» **Exercise goal**:
The material below contains a line with "not due. -/" and a line with "if x < 2 ^ 31 then some x else none". Copy exactly those two lines and all lines between them.

» **Dataset excerpts**:
/-- List `i` is ticked. With the local clock the tick carries every instant since the last one delivered, by the PERIOD that
this one took up (R373); what a forward step has passed over counts as skipped. Without it, ticks come from the cycle
count. -/
def Hw.tillerTick (s : Hw) (i : Nat) : Hw :=
  let p := s.til.tickPer.get 10 i * 100
  let c := s.rd (TIL_TICK_COUNT.COUNT i)
  let next := { s with til := { s.til with tickPer := s.til.tickPer.set 10 i (s.rd (TIL_TICK.PERIOD i)) } }
  if s.timRuns then
    let now := s.tim.now.abs
    let n := if s.rd (TIL_TICK.FALLBACK i) = 1 then 1 else tickIndex p now - tickIndex p (s.til.tickAt.get 0 i)
    if n = 0 then s
    else
      let skipped := if s.til.stepped.contains i then n - 1 else 0
      let s := { next with til := { next.til with
        tickAt := s.til.tickAt.set 0 i now, stepped := s.til.stepped.filter (· != i) } }
      ((s.wr (TIL_TICK.FALLBACK i) 0).tilCount 7 skipped).wr (TIL_TICK_COUNT.COUNT i) (c + n)
  else next.ticksFallBack.wr (TIL_TICK_COUNT.COUNT i) (c + 1)

/-- TILLER_TICK (R373). -/
def execTillerTick (i : Fin 4) (s : State) : Host.Outcome State Fault Refusal := s.on (·.tillerTick i)

/-- Ticks since an entry fell due; none while it is not due. -/
def Hw.lateness (s : Hw) (d : Delayed) : Option Nat :=
  let x := (s.rd (TIL_TICK_COUNT.COUNT d.list) + 2 ^ 32 - d.due) % 2 ^ 32
  if x < 2 ^ 31 then some x else none

/-- The due entry of list `l` that fell due first. -/
def Hw.firstDue (s : Hw) (l : Nat) : Option (Delayed × Nat) :=
  (s.delayList l).foldl (fun (b : Option (Delayed × Nat)) d => match s.lateness d with
    | none => b
    | some x => match b with
      | some y => if y.2 < x then some (d, x) else b
      | none => some (d, x)) none

/-- Head of list `l` that has fallen due and meets its cluster's quota: it and the entries behind it wait (R374). -/
def Hw.delayBlocked (s : Hw) (l : Nat) : Bool :=
  match s.firstDue l with
  | none => false
  | some (d, _) => match s.taskRoute d.task with
    | none => false
    | some (t, _) => decide (s.rd (TIL_CL_CFG.CL_QUOTA (t.engine / 8)) ≤ s.readyCount (t.engine / 8))

/-- One entry moves to its ready list, or waits at the head of its list; the cycles it waits are counted as they pass. -/
def Hw.delayDue (s : Hw) (l : Nat) : Hw :=
  match s.firstDue l with
  | none => s
  | some (d, late) =>
    let gone := { s with til := { s.til with delay := s.til.delay.erase d } }
    match s.taskRoute d.task with
    | none => gone.taskNoEngine d.task
    | some (t, moved) =>
      if s.rd (TIL_CL_CFG.CL_QUOTA (t.engine / 8)) ≤ s.readyCount (t.engine / 8) then s
      else
        let t := { t with desc := t.desc.set 5 (setField (t.word 5) 0 8 (min 255 late)) }
        (gone.onlyIf (moved = true) (·.tilCount 1)).taskEnter t

/-- DELAY_DUE (R374). -/
def execDelayDue (i : Fin 4) (s : State) : Host.Outcome State Fault Refusal := s.on (·.delayDue i)

/-! ## Draining (R375) -/

/-- Cluster `k` is marked draining by the power controller. -/
def Hw.drainStart (s : Hw) (k : Nat) : Hw := s.wr (TIL_CL_STATUS.DRAINING k) 1

/-- The cluster's lists are empty and no engine holds a task. -/
def Hw.drained (s : Hw) (k : Nat) : Bool :=
  s.readyCount k == 0 && (List.range 8).all (fun j => s.engineFlushed (8 * k + j))

/-- DRAIN_DONE; then the engines are held and stop. -/
def Hw.drainDone (s : Hw) (k : Nat) : Hw :=
  let held := (List.range 8).all (fun j => s.rd (engFn (8 * k + j)).HELD == 1)
  if s.rd (TIL_CL_STATUS.DRAINING k) = 1 ∧ s.drained k = true ∧ held = false then
    (s.tilRaise EV_TIL.DRAIN_DONE).forAll (List.range 8) (fun s j =>
      (s.wr (engFn (8 * k + j)).HELD 1).engineDown (8 * k + j))
  else s

/-- CLUSTER_DRAIN_DONE (R375). -/
def execClusterDrainDone (k : Fin 8) (s : State) : Host.Outcome State Fault Refusal := s.on (·.drainDone k)

/-! ## Throttling (R380, R482) -/

/-- One step of cluster `k`'s loop at junction temperature `temp`. -/
def Hw.throttle (s : Hw) (k : Nat) (temp : Int) : Hw :=
  let lo := s.rd (TIL_CL_THROT.THROT_MIN k)
  let hi := s.rd (TIL_CL_THROT.THROT_MAX k)
  let th := Int.ofNat (s.rd (TIL_CL_THROT.THROT_TH k))
  let g := s.rd (TIL_CL_THROT.GATED k)
  let s := s.wr (TIL_CL_THROT.TEMP k) (unsigned 8 temp)
  let want : Int := if th < temp then Int.ofNat g + 1 else if temp < th - 5 then Int.ofNat g - 1 else Int.ofNat g
  let new := max (min want (Int.ofNat hi)) (Int.ofNat lo)
  let s := s.onlyIf (new ≠ want ∨ g < lo ∨ hi < g) (fun s => s.count (TIL_CL_CLAMP.POLICY_CLAMP_COUNT k))
  (s.wr (TIL_CL_THROT.GATED k) new.toNat).onlyIf (new.toNat ≠ g) (·.tilRaise EV_TIL.THROT_CHANGE)

/-- THROTTLE_STEP (R380). -/
def execThrottleStep (k : Fin 8) (temp : BitVec 8) (s : State) : Host.Outcome State Fault Refusal :=
  s.on (fun s => s.throttle k temp.toInt)

/-! ## Counters and the Gleaner (R381, R383) -/

/-- Counter `n` of engine `e`, full, wraps. -/
def Hw.perfWrap (s : Hw) (e n : Nat) : Hw :=
  if s.rd (ENG_PERF_SEL.EVENT e n) = 0 ∨ s.val64 (ENG_PERF_CNT.A e n) ≠ 2 ^ 48 - 1 then s
  else
    let s := (s.setWord (ENG_PERF_CNT.A e n) 0#32).setWord (ENG_PERF_CNT_HI.A e n) 0#32
    s.onlyIf (s.capRd (ENG_PERF_SEL.OVF_INT e n) = 1) (fun s => s.raise (0x6000000 + e * 0x10000) EV_ENG.PERF_OVF)

/-- PERF_COUNTER_WRAP (R381). -/
def execPerfCounterWrap (e : Fin 64) (n : Fin 8) (s : State) : Host.Outcome State Fault Refusal := s.on (·.perfWrap e n)

/-- The record of a sample (R383). -/
def Hw.gleanRecord (s : Hw) (e pc addr lat : Nat) : Nat :=
  let k := e / 8
  let t : Task := (s.eng e).run.getD {}
  let ev := s.rd (TIL_GLN_CFG.EVENT k)
  let w : List Nat := [pc % 65536 + e % 8 * 2 ^ 16 + ev * 2 ^ 19 + t.prio * 2 ^ 24, addr % 2 ^ 32,
    addr / 2 ^ 32 % 256 + getField (t.word 0) 0 12 * 256, if ev = 1 ∨ ev = 0x11 then 0 else lat % 2 ^ 32,
    (s.word (ENG_CYCLES.A e)).toNat, (s.word (ENG_CYCLES_HI.A e)).toNat, getField (t.word 2) 0 20,
    s.til.gleanSeq.get 0 k]
  w.foldr (fun x n => x + 2 ^ 32 * n) 0

/-- A selected event of engine `e`: every PERIOD-th is sampled (R383). -/
def Hw.glean (s : Hw) (e pc addr lat : Nat) : Hw :=
  let k := e / 8
  if s.rd (TIL_GLN_CFG.EN k) = 0 ∨ bitN (s.rd (TIL_GLN_CFG.ENG_MASK k)) (e % 8) = 0 ∨ s.executing e = false then s
  else if s.til.gleanCnt.get 0 e + 1 < s.rd (TIL_GLN_CFG.PERIOD k) then
    { s with til := { s.til with gleanCnt := s.til.gleanCnt.set 0 e (s.til.gleanCnt.get 0 e + 1) } }
  else
  let s := { s with til := { s.til with gleanCnt := s.til.gleanCnt.set 0 e 0 } }
  if s.rd (TIL_GLN_STATUS.HELD k) = 4096 ∧ s.rd (TIL_GLN_CFG.WRAP k) = 0 then
    (s.count (TIL_GLN_LOST.LOST k)).tilRaise EV_TIL.GLEAN_FULL
  else
    let i := s.rd (TIL_GLN_STATUS.WR_IDX k)
    let s := s.ts (GLEANER.REC (k * 4096 + i)) (s.gleanRecord e pc addr lat)
    let s := { s with til := { s.til with gleanSeq := s.til.gleanSeq.set 0 k ((s.til.gleanSeq.get 0 k + 1) % 2 ^ 32) } }
    (s.wr (TIL_GLN_STATUS.WR_IDX k) (i + 1)).wr (TIL_GLN_STATUS.HELD k) (min 4096 (s.rd (TIL_GLN_STATUS.HELD k) + 1))

/-- GLEANER_SAMPLE (R383). -/
def execGleanerSample (e : Fin 64) (pc : Fin 65536) (addr : Fin 1099511627776) (latency : Word) (s : State) :
    Host.Outcome State Fault Refusal :=
  s.on (fun s => s.glean e pc addr latency.toNat)

end Sys2Proof.Machine
end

» **Answer to this exercise**:
/-- Ticks since an entry fell due; none while it is not due. -/
def Hw.lateness (s : Hw) (d : Delayed) : Option Nat :=
  let x := (s.rd (TIL_TICK_COUNT.COUNT d.list) + 2 ^ 32 - d.due) % 2 ^ 32
  if x < 2 ^ 31 then some x else none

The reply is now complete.